No, I don’t have to agree, and I don’t. I believe that pharmacies ought to sell plan B, and I believe that if the pharmacy sells a medication, then all pharmacists working there should be required dispense it if a patient requests a valid prescription. If a pharmacist wants to be assured that he or she will never have to hand over a box of Plan B, then that pharmacist should seek employment at a pharmacy that does not sell Plan B at all. My beef is with the pharmacists who agree to work at a store that sells Plan B but then refuse to dispense it - they are not performing the jobs they were hired to do, and they are preventing their employer from carrying out its stated business.

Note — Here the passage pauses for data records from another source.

-- ==== Sys2Proof/Machine/State.lean ====
section
/-! DEFINITION. The state of the block and its host (10_state.md R22; 60_exceptions.md R214), why a step can stop,
and the state right after reset (70_reset_and_hazards.md R230, R231). -/

namespace Sys2Proof.Machine

/-- Why the machine stops. -/
inductive Fault
  /-- The block is in the fault state with this code in `FAULT` and no reset follows: it has no step (R196, U5).
  Raised by `step` and by every meaning. Safe: the model stops where the hardware waits for a reset. -/
  | stuck (code : Byte)
  deriving DecidableEq, Repr

/-- What the model rejects. -/
inductive Refusal
  /-- An instruction with no meaning yet; raised by `exec` only. Safe. -/
  | notModelled (mnemonic : String)
  /-- The host delivered an item, or began a tick or a drain, while reset is asserted: outside its contract (R234,
  U20). Raised by `step`. Safe: no statement about a next state speaks of such a run. -/
  | itemDuringReset
  deriving DecidableEq, Repr

/-- The stage the host's next tick performs (R214). -/
inductive Phase
  | sendFrame
  | sendLeds
  | readInput
  deriving DecidableEq, Repr

/-- What a finished tick returned (R219). -/
inductive TickResult
  /-- The stage completed and the phase advanced. -/
  | done
  /-- A read failed or a display message was refused (R193). -/
  | transportError
  /-- A delivered report was invalid; its error record. -/
  | invalidReport (record : Record)
  deriving DecidableEq, Repr

/-- One action of the host (R220), in the order it takes them. -/
inductive HostAction
  /-- Deliver an item to its port. -/
  | deliver (item : Item)
  /-- Assert the reset input (R230): in the middle of the tick or drain in progress, once `after` more of its reads or
  POPEVs have been performed, or at its end if that comes first; with nothing in progress, at once (log 19). -/
  | assertReset (after : Nat)
  /-- Release the reset input (R234). -/
  | releaseReset
  /-- Call `tick()` (R214). -/
  | tick
  /-- Drain the event queue: POPEV until it answers `0x00` (R95, R220). -/
  | drain
  deriving DecidableEq, Repr

/-- The host's tick sequencer (R214, R217, R219). -/
structure Sequencer where
  /-- The stage of the next tick. -/
  phase : Phase
  /-- The index of the next read of a ReadInput stage in progress. -/
  reading : Option Nat
  /-- What the last finished tick returned. -/
  lastTick : Option TickResult
  deriving DecidableEq, Repr

/-- What comes from outside: the host's pending actions and the transport's answers. -/
structure Environment where
  /-- The host's actions not yet performed, oldest first (R59, log 4). -/
  input : List HostAction
  /-- Whether reset is asserted (log 8). -/
  resetLine : Bool
  /-- Answers to display messages decided beforehand, oldest first (U10, log 6). -/
  acks : List Ack
  /-- Transport reads decided beforehand, oldest first (U11, log 6). -/
  reads : List ReadResult
  /-- Free answers drawn so far (log 6). -/
  ackDraws : Nat
  /-- Free reads drawn so far (log 6). -/
  readDraws : Nat
  deriving DecidableEq, Repr

/-- The machine: the block's state record of R22, the configuration it was given (log 1), the host's sequencer and
the outside world. -/
structure State where
  /-- The configuration (R36), written by no step. -/
  cfg : Config
  /-- `FB` (R23). -/
  fb : Memory
  /-- `dirty` (R24). -/
  dirty : Bool
  /-- `BTN`, one latch for each button index (R26). -/
  btn : List Bool
  /-- `shift` (R27). -/
  shift : Bool
  /-- `ENC_LAST` (R28). -/
  encLast : Byte
  /-- `PAD_ACT` (R29). -/
  padAct : Vector Bool 16
  /-- `PAD_LAST` (R30). -/
  padLast : Vector (BitVec 12) 16
  /-- `EVQ`, oldest first (R31). -/
  evq : List Event
  /-- `FAULT` (R35). -/
  fault : Byte
  /-- `RESP`, oldest record first (R34). -/
  resp : List Record
  /-- `DISP`, oldest record first (R34). -/
  disp : List Record
  /-- `LEDREQ`, oldest record first (R34). -/
  ledreq : List Record
  /-- `ERR`, oldest record first (R34). -/
  err : List Record
  /-- The host's sequencer. -/
  host : Sequencer
  /-- The outside world. -/
  env : Environment
  deriving DecidableEq, Repr

/-- The state right after a reset of a machine with the given configuration, reset released and nothing pending
(R22, R230, R231). -/
def State.initial (cfg : Config) : State where
  cfg := cfg
  fb := resetFrame cfg
  dirty := dirtyReset
  btn := List.replicate cfg.buttonCount false
  shift := false
  encLast := encoderReset
  padAct := Vector.replicate 16 false
  padLast := Vector.replicate 16 0#12
  evq := []
  fault := resetFault cfg
  resp := []
  disp := []
  ledreq := []
  err := resetErrors cfg
  host := { phase := .sendFrame, reading := none, lastTick := none }
  env := { input := [], resetLine := false, acks := [], reads := [], ackDraws := 0, readDraws := 0 }

/-- The machine right after reset. -/
def State.reset : State := State.initial hardwareConfig

end Sys2Proof.Machine
end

Similarly, a practitioner who wants to be assured that he or she will never have to be associated, even indirectly, with a case of assisted suicide or euthanasia should seek employment with a facility offers neither. I’m thinking of a hospital whose religious affiliation precludes offering those services, a hospital whose administration has simply decided that the procedures are too controversial, or be a facility that simply doesn’t deal with end-of-life issues (say, a sports medicine clinic). I don’t have any sympathy for a practitioner who doesn’t want to be associated with abortion in any way, shape, or form but who works in a facility where abortions are performed - even if that person doesn’t perform abortions, they may be called upon to prep women prior to the procedure, take women to a room where the abortion is performed, or care for women who have just had abortions.
The board isn’t cavalier regarding suicide so much as it’s fiercely defensive of a right to individual autonomy, privacy, and self-determination.